PostPosted: Sun May 25, 2014 11:18 pm    Post subject: anyway to rescue this disaster? Reply with quote

I am new to beekeeping. I got a top bar hive last year, installed a package of bees, and they absconded within a week. This year, I installed a package of Italian bees, and they are rapidly building comb, and I have about 5 bars which contain capped brood, now on day 22 from installation. They are building comb on 10 bars. From the beginning, I have had problems with cross-comb, which I have tried very hard to fix, watching various videos on the internet, etc. Things seemed to be going better, although there are still places where they are building what I would call tongues of double comb--a small piece that sticks out parallel to the main comb. From the beginning, the first bar has been a problem. I started it with the queen cage, as straight as I could get it, and some wired-on comb leftover from last year, again as straight as I could get it. They keep building these tongues, and then putting little columns of comb on the divider board where the comb bends away from the board.

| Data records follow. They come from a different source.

/-! setRst -/

@[simp] theorem State.setRst_cfg (v : Bit) : (s.setRst v).cfg = s.cfg := rfl
@[simp] theorem State.setRst_txbuf (v : Bit) : (s.setRst v).txbuf = s.txbuf := rfl
@[simp] theorem State.setRst_dc (v : Bit) : (s.setRst v).dc = s.dc := rfl
@[simp] theorem State.setRst_txbusy (v : Bit) : (s.setRst v).txbusy = s.txbusy := rfl
@[simp] theorem State.setRst_rst (v : Bit) : (s.setRst v).rst = v := rfl
@[simp] theorem State.setRst_seqOp (v : Bit) : (s.setRst v).seqOp = s.seqOp := rfl
@[simp] theorem State.setRst_seqPc (v : Bit) : (s.setRst v).seqPc = s.seqPc := rfl
@[simp] theorem State.setRst_opx (v : Bit) : (s.setRst v).opx = s.opx := rfl
@[simp] theorem State.setRst_opy (v : Bit) : (s.setRst v).opy = s.opy := rfl
@[simp] theorem State.setRst_opv (v : Bit) : (s.setRst v).opv = s.opv := rfl
@[simp] theorem State.setRst_opm (v : Bit) : (s.setRst v).opm = s.opm := rfl
@[simp] theorem State.setRst_res (v : Bit) : (s.setRst v).res = s.res := rfl
@[simp] theorem State.setRst_cnt (v : Bit) : (s.setRst v).cnt = s.cnt := rfl
@[simp] theorem State.setRst_count (v : Bit) : (s.setRst v).count = s.count := rfl
@[simp] theorem State.setRst_pin (v : Bit) : (s.setRst v).pin = s.pin := rfl
@[simp] theorem State.setRst_db (v : Bit) : (s.setRst v).db = s.db := rfl
@[simp] theorem State.setRst_flag (v : Bit) : (s.setRst v).flag = s.flag := rfl
@[simp] theorem State.setRst_linkDone (v : Bit) : (s.setRst v).linkDone = s.linkDone := rfl
@[simp] theorem State.setRst_linkTodo (v : Bit) : (s.setRst v).linkTodo = s.linkTodo := rfl
@[simp] theorem State.setRst_ctrl (v : Bit) : (s.setRst v).ctrl = s.ctrl := rfl
@[simp] theorem State.setRst_host (v : Bit) : (s.setRst v).host = s.host := rfl
@[simp] theorem State.setRst_sched (v : Bit) : (s.setRst v).sched = s.sched := rfl
@[simp] theorem State.setRst_draws (v : Bit) : (s.setRst v).draws = s.draws := rfl

/-! writeFlag -/

@[simp] theorem State.writeFlag_cfg (i : Button) (v : Bit) : (s.writeFlag i v).cfg = s.cfg := rfl
@[simp] theorem State.writeFlag_txbuf (i : Button) (v : Bit) :
    (s.writeFlag i v).txbuf = s.txbuf := rfl
@[simp] theorem State.writeFlag_dc (i : Button) (v : Bit) : (s.writeFlag i v).dc = s.dc := rfl
@[simp] theorem State.writeFlag_txbusy (i : Button) (v : Bit) :
    (s.writeFlag i v).txbusy = s.txbusy := rfl
@[simp] theorem State.writeFlag_rst (i : Button) (v : Bit) : (s.writeFlag i v).rst = s.rst := rfl
@[simp] theorem State.writeFlag_seqOp (i : Button) (v : Bit) :
    (s.writeFlag i v).seqOp = s.seqOp := rfl
@[simp] theorem State.writeFlag_seqPc (i : Button) (v : Bit) :
    (s.writeFlag i v).seqPc = s.seqPc := rfl
@[simp] theorem State.writeFlag_opx (i : Button) (v : Bit) : (s.writeFlag i v).opx = s.opx := rfl
@[simp] theorem State.writeFlag_opy (i : Button) (v : Bit) : (s.writeFlag i v).opy = s.opy := rfl
@[simp] theorem State.writeFlag_opv (i : Button) (v : Bit) : (s.writeFlag i v).opv = s.opv := rfl
@[simp] theorem State.writeFlag_opm (i : Button) (v : Bit) : (s.writeFlag i v).opm = s.opm := rfl
@[simp] theorem State.writeFlag_res (i : Button) (v : Bit) : (s.writeFlag i v).res = s.res := rfl
@[simp] theorem State.writeFlag_cnt (i : Button) (v : Bit) : (s.writeFlag i v).cnt = s.cnt := rfl
@[simp] theorem State.writeFlag_count (i : Button) (v : Bit) :
    (s.writeFlag i v).count = s.count := rfl
@[simp] theorem State.writeFlag_pin (i : Button) (v : Bit) : (s.writeFlag i v).pin = s.pin := rfl
@[simp] theorem State.writeFlag_db (i : Button) (v : Bit) : (s.writeFlag i v).db = s.db := rfl
@[simp] theorem State.writeFlag_flag (i : Button) (v : Bit) :
    (s.writeFlag i v).flag = s.flag.set v i := rfl
@[simp] theorem State.writeFlag_linkDone (i : Button) (v : Bit) :
    (s.writeFlag i v).linkDone = s.linkDone := rfl
@[simp] theorem State.writeFlag_linkTodo (i : Button) (v : Bit) :
    (s.writeFlag i v).linkTodo = s.linkTodo := rfl
@[simp] theorem State.writeFlag_ctrl (i : Button) (v : Bit) : (s.writeFlag i v).ctrl = s.ctrl := rfl
@[simp] theorem State.writeFlag_host (i : Button) (v : Bit) : (s.writeFlag i v).host = s.host := rfl
@[simp] theorem State.writeFlag_sched (i : Button) (v : Bit) :
    (s.writeFlag i v).sched = s.sched := rfl
@[simp] theorem State.writeFlag_draws (i : Button) (v : Bit) :
    (s.writeFlag i v).draws = s.draws := rfl

/-! writePin -/

@[simp] theorem State.writePin_cfg (i : Button) (v : Bit) : (s.writePin i v).cfg = s.cfg := rfl
@[simp] theorem State.writePin_txbuf (i : Button) (v : Bit) :
    (s.writePin i v).txbuf = s.txbuf := rfl
@[simp] theorem State.writePin_dc (i : Button) (v : Bit) : (s.writePin i v).dc = s.dc := rfl
@[simp] theorem State.writePin_txbusy (i : Button) (v : Bit) :
    (s.writePin i v).txbusy = s.txbusy := rfl
@[simp] theorem State.writePin_rst (i : Button) (v : Bit) : (s.writePin i v).rst = s.rst := rfl
@[simp] theorem State.writePin_seqOp (i : Button) (v : Bit) :
    (s.writePin i v).seqOp = s.seqOp := rfl
@[simp] theorem State.writePin_seqPc (i : Button) (v : Bit) :
    (s.writePin i v).seqPc = s.seqPc := rfl
@[simp] theorem State.writePin_opx (i : Button) (v : Bit) : (s.writePin i v).opx = s.opx := rfl
@[simp] theorem State.writePin_opy (i : Button) (v : Bit) : (s.writePin i v).opy = s.opy := rfl
@[simp] theorem State.writePin_opv (i : Button) (v : Bit) : (s.writePin i v).opv = s.opv := rfl
@[simp] theorem State.writePin_opm (i : Button) (v : Bit) : (s.writePin i v).opm = s.opm := rfl
@[simp] theorem State.writePin_res (i : Button) (v : Bit) : (s.writePin i v).res = s.res := rfl
@[simp] theorem State.writePin_cnt (i : Button) (v : Bit) : (s.writePin i v).cnt = s.cnt := rfl
@[simp] theorem State.writePin_count (i : Button) (v : Bit) :
    (s.writePin i v).count = s.count := rfl
@[simp] theorem State.writePin_pin (i : Button) (v : Bit) :
    (s.writePin i v).pin = s.pin.set v i := rfl
@[simp] theorem State.writePin_db (i : Button) (v : Bit) : (s.writePin i v).db = s.db := rfl
@[simp] theorem State.writePin_flag (i : Button) (v : Bit) : (s.writePin i v).flag = s.flag := rfl
@[simp] theorem State.writePin_linkDone (i : Button) (v : Bit) :
    (s.writePin i v).linkDone = s.linkDone := rfl
@[simp] theorem State.writePin_linkTodo (i : Button) (v : Bit) :
    (s.writePin i v).linkTodo = s.linkTodo := rfl
@[simp] theorem State.writePin_ctrl (i : Button) (v : Bit) : (s.writePin i v).ctrl = s.ctrl := rfl
@[simp] theorem State.writePin_host (i : Button) (v : Bit) : (s.writePin i v).host = s.host := rfl
@[simp] theorem State.writePin_sched (i : Button) (v : Bit) :
    (s.writePin i v).sched = s.sched := rfl
@[simp] theorem State.writePin_draws (i : Button) (v : Bit) :
    (s.writePin i v).draws = s.draws := rfl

Today, I checked the hive for the first time in about a week, on a day when the temperature is about 84 degrees Farenheit--nothing compared to what we will have in a month or two, and had not one, but two comb collapses, where pretty much the whole comb ripped off about an inch or two below the bar. I did my best to splint what could be saved with ribbon, but one in particular, which is the very first bar from the feeder divider board, is a saggy mess. I was so sickened and frustrated by this time that I closed it all up and vowed to just leave them alone, never open the hive again, and consider that I am providing a home for honeybees--forget the rest.

Now, however, I am not sure that's really what I should do, but I don't know how to try to deal with the situation. So what I have, starting from the divider board that leads into the feeder (which they are not using much at all) is 1) comb collapse--tons of brood, all in a big sticky, saggy mess. 2)a small comb--I put a blank bar here a week ago trying to address the cross-combing (after trying to straighten the situation on bar 1--maybe the cause of today's collapse?) 3)large comb with capped brood ---this one has a "tongue" developed on it 4)large comb with capped brood--pretty much straight 5) straight smaller comb--again, I placed a blank bar here--it is bigger than #2 6)large straight comb with capped brood, or it was until it collapsed today, and I had to try to splint it. I think it looks fairly straight, but there's a pretty big gap for them to fill in. 7) straight comb with capped brood and larvae 8)comb with larvae 9)comb with a very little bit of larvae --mostly nectar and some pollen 10)small combs with a little nectar abd pollen 11)blank bar with festooning bees 12)blank bar 13)follower board.

Or should I just go with my initial instinct and close the darn thing up and never look at it again?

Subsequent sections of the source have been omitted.